─── SUPPLIED DATA ───

-- ==== Sys2Proof/Machine/Dispatch.lean ====
section
/-! DEFINITION. The one table from instructions to their meanings: one arm per constructor of Instr, each a direct call. -/

namespace Sys2Proof.Machine
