/-- R108 to R110, R243 to R249, R413 and R420: a memory node issues its pair, the accesses whose addresses are good waiting to be performed
and the others returning as operand entries with one record, which later faults of the same pair join. Each access is performed by itself, in no
fixed order, when its arc holds it no more, its links are open and what comes before it is performed: it reads, writes, updates or adds, and its
successor may go on; when all that no arc held have been performed, as far as the node's scope, the results are sent. AMON and FAMN wait for
their die to be up to date (the model's choice: log entry 18). -/
def Obligations.MemoryNodes : Prop :=
  ∀ (s : State) (i : Instr) (h : Head) (kind : Nat) (ty : Fmt) (f : NodeF), nodeForm i = some (h, kind, ty, f) → nodeType kind ty →
    let L := h.level.toNat + 1
    (∀ (p : Pair) (c : Ctx) (u : State) (lid : Nat), Firing s h p c u → c.lid = some lid → 1 ≤ p.n →
      let place := nodeAt u s.curStn c kind ty f p.left
      let typed : Prop := p.left.ty ∈ [Fmt.int32, .uint32, .int64] ∧ (kind ≠ 0 → p.right.ty = ty)
      let bad (o : Nat) : Prop := ∃ e, place o = .error e
      (typed → (∀ o, o < p.n → ¬bad o) → ∃ op, NodeOpOf s lid f p L (fun _ => True) op ∧ op.faults = [] ∧ op.raised = none ∧
        exec i s = .next (nodeWaits s op u)) ∧
      (∀ ps fs r, typed → ps ≠ [] → RunsOf bad p.n ps → fs.Pairwise (fun a b => a.1 < b.1) →
        (∀ o e, (o, e) ∈ fs ↔ o < p.n ∧ place o = .error e) → PairRec s.curStn lid h c p fs r →
        let t := (u.setStn s.curStn (returned (u.stn s.curStn) p L ps)).stopLaunch (some lid) r
        ((∀ o, o < p.n → bad o) → exec i s = .next t) ∧
        ((∃ o, o < p.n ∧ ¬bad o) → ∃ op, NodeOpOf s lid f p L (fun o => ¬bad o) op ∧ op.raised = some r ∧
          op.faults = fs.map (fun x => (x.1, x.2.cls, x.2.addr, x.2.detail)) ∧ exec i s = .next (nodeWaits s op t))) ∧
      (¬typed → exec i s = .next (u.faultPair s.curStn h p { cls := 0x20 } 0 1 (some p)))) ∧
    (∀ (n k lid : Nat) (op : NodeOp), (s.stn n).nodeOps[k]? = some op →
      let p := op.pair
      let c := (s.stn n).ctxs[p.cx.val]
      let W := nodeBytes kind ty
      let ak := nodeKey n p.slot
      let place := nodeAt s n c kind ty f p.left
      let goes := Answers (.memoryNodeAccessPerformed n k) s
      let may (l : Loc) : Prop := s.linkTo (stnDie n) l = true ∧ (kind ≠ 1 → s.depsMet ak (stnDie n) l W = true) ∧
        (kind = 2 ∨ kind = 3 → UpToDate s (stnDie n) l W)
      c.lid = some lid → c.instr p.slot = some i →
      (op.todo ≠ [] → f.pred = 127 → (∀ o ∈ op.todo, ∃ l, place o = .ok l ∧ may l) → goes fun t =>
        ∃ o l, o ∈ op.todo ∧ place o = .ok l ∧ (∀ a, SameCore (t.core a) (s.core a)) ∧
          (let r := nodeEffect s n kind ty f l (p.right.val o)
           (∃ id, (t.stn n).nodeOps = listModify (fun op =>
              { op with todo := op.todo.filter (· ≠ o), vals := op.vals ++ [(o, r.1, id)] }) k (s.stn n).nodeOps ∧ (kind = 0 → id = none)) ∧
           (f.succ = 127 → t.arcs = s.arcs) ∧
           (f.succ ≠ 127 → ∃ a, t.arcs = s.arcs ++ [a] ∧ a.lid = lid ∧ a.node = f.node ∧ a.tag = setTagFld p.tag L (p.base + o)) ∧
           SameEngine s t ∧
           t = { s with
             stations := t.stations, arcs := t.arcs, cores := t.cores, mem := t.mem, tags := t.tags, skeys := t.skeys, ecc := t.ecc
             stale := t.stale, staleTags := t.staleTags, pend := t.pend, nextW := t.nextW, nextCo := t.nextCo, know := t.know
             engine := t.engine, spoiled := t.spoiled } ∧
           match r.2 with
           | none => t.mem = s.mem ∧ t.pend = s.pend
           | some bs => s.Inv → InLine l bs.length → OwnKey s l → MemFrame s t l.at_ bs.length ∧ t.home l bs.length = bs)) ∧
      (op.todo ≠ [] → op.main = [] → op.vals = [] → (∀ o ∈ op.todo, ArcHolds s lid f p L o ∨ ∃ l, place o = .ok l ∧ ¬may l) →
        exec (.memoryNodeAccessPerformed n k) s = .next s) ∧
      (∀ o e r, op.todo = [o] → o < p.n → f.pred = 127 → place o = .error e →
        let fs := op.faults.map (fun x => (x.1, { cls := x.2.1, addr := x.2.2.1, detail := x.2.2.2 : FI })) ++ [(o, e)]
        (fs.map (·.1)).Nodup → PairRec n lid h c p fs r →
        let op' : NodeOp := { op with
          todo := [], main := op.main.filter (· ≠ o), faults := op.faults ++ [(o, e.cls, e.addr, e.detail)], raised := some r }
        let s1 := s.setStn n (returned (s.stn n) p L [(o, 1)])
        let ends (t : State) : Prop := exec (.memoryNodeAccessPerformed n k) s = .next (t.setStn n { t.stn n with
          nodeOps := if op.vals = [] then listRemove k (t.stn n).nodeOps else listModify (fun _ => op') k (t.stn n).nodeOps })
        (op.raised = none → ends (s1.stopLaunch (some lid) r)) ∧
        (∀ old l, op.raised = some old → s.launch lid = some l → (∃ x ∈ l.recs, x.2 = old) →
          ends (s1.modLaunch lid fun l => { l with
            recs := l.recs.map fun x => if x.2 = old then (x.1, r) else x, logged := l.logged.map fun x => if x = old then r else x }))) ∧
      (∀ v : Nat → Nat × Option Nat, op.todo = [] → 1 ≤ p.n → op.main = List.range p.n →
        op.vals = (List.range p.n).map (fun o => (o, v o)) →
        let due : Prop := ∀ o id, o < p.n → (v o).2 = some id → (f.scope = .dev ∨ f.scope = .sys) → ¬NotYet s id
        let out := tagged h (if kind = 1 ∨ kind = 3 then [resTok .uint32 .run L p.tag p.base p.n 0 [0]]
          else resToks ty (if p.left.shape = .scalar then .scalar else .dense) L p.tag p.base p.n 0 fun o => lanesOf ty (v o).1)
        let at_ : State := { s with curStn := n }
        (due → exec (.memoryNodeAccessPerformed n k) s = .next
          ({ s with net := s.net ++ flights at_ p c h.d0 out ++ flights at_ p c h.d1 out }.setStn n
            { s.stn n with nodeOps := listRemove k (s.stn n).nodeOps })) ∧
        (¬due → exec (.memoryNodeAccessPerformed n k) s = .next s)))

/-! ## Segments, tables and accumulators -/

namespace Sys2Proof.Claims

open Sys2Proof.Machine

/-- Mantissa width of an activation type (R275). -/
def actBits : Fmt → Option Nat
  | .int8 | .bsi8 => some 8
  | .int16 | .bsi16 => some 16
  | _ => none

/-- A token's value at an offset, signed. -/
def mantAt (w : Nat) (t : Token) (o : Nat) : Int := (BitVec.ofNat w (t.val o)).toInt

/-- A token's exponent: exp - 127 for block-scaled values, 0 for integers (R275). -/
def valueExp (t : Token) : Int := if t.ty = .bsi8 ∨ t.ty = .bsi16 then (t.exp.toNat : Int) - 127 else 0

/-- D of R31 and R34: the difference of two entries of a column with the listed deltas between them, wrapped to the table's width. -/
def segSum (st : Station) (tb : Table) (c a b : Nat) : Int :=
  let listed := st.kindling.filter fun e => e.ctx == tb.ctx && e.t == tb.t && e.col == c && decide (a ≤ e.k) && decide (e.k < b)
  (BitVec.ofInt (if tb.wide then 64 else 32) ((st.ent tb c b : Int) - st.ent tb c a + (listed.map (·.delta)).sum)).toInt

/-- p * 2^s, exactly for s at least 0, else to nearest, ties to even; and whether that changed it (R34). -/
def entering (p s : Int) : Int × Bool :=
  if 0 ≤ s then (p * 2 ^ s.toNat, false)
  else
    let u : Int := 2 ^ (-s).toNat
    let q := p / u
    let r := p % u
    (if 2 * r < u then q else if u < 2 * r then q + 1 else q + q % 2, r ≠ 0)

/-- The pieces of [a, b) of Lsafe indices each from the low end (R33). -/
def safePieces (q a b : Nat) : List (Nat × Nat) :=
  (List.range ((b - a + q - 1) / q)).map fun j => (a + q * j, min (a + q * (j + 1)) b)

───

#### WORK TASK:
Return exactly, and only, the lines above starting at the line that contains "(¬typed → exec" and ending at the line that contains "let may (l : Loc)".

#### TASK RESULT:
      (¬typed → exec i s = .next (u.faultPair s.curStn h p { cls := 0x20 } 0 1 (some p)))) ∧
    (∀ (n k lid : Nat) (op : NodeOp), (s.stn n).nodeOps[k]? = some op →
      let p := op.pair
      let c := (s.stn n).ctxs[p.cx.val]
      let W := nodeBytes kind ty
      let ak := nodeKey n p.slot
      let place := nodeAt s n c kind ty f p.left
      let goes := Answers (.memoryNodeAccessPerformed n k) s
      let may (l : Loc) : Prop := s.linkTo (stnDie n) l = true ∧ (kind ≠ 1 → s.depsMet ak (stnDie n) l W = true) ∧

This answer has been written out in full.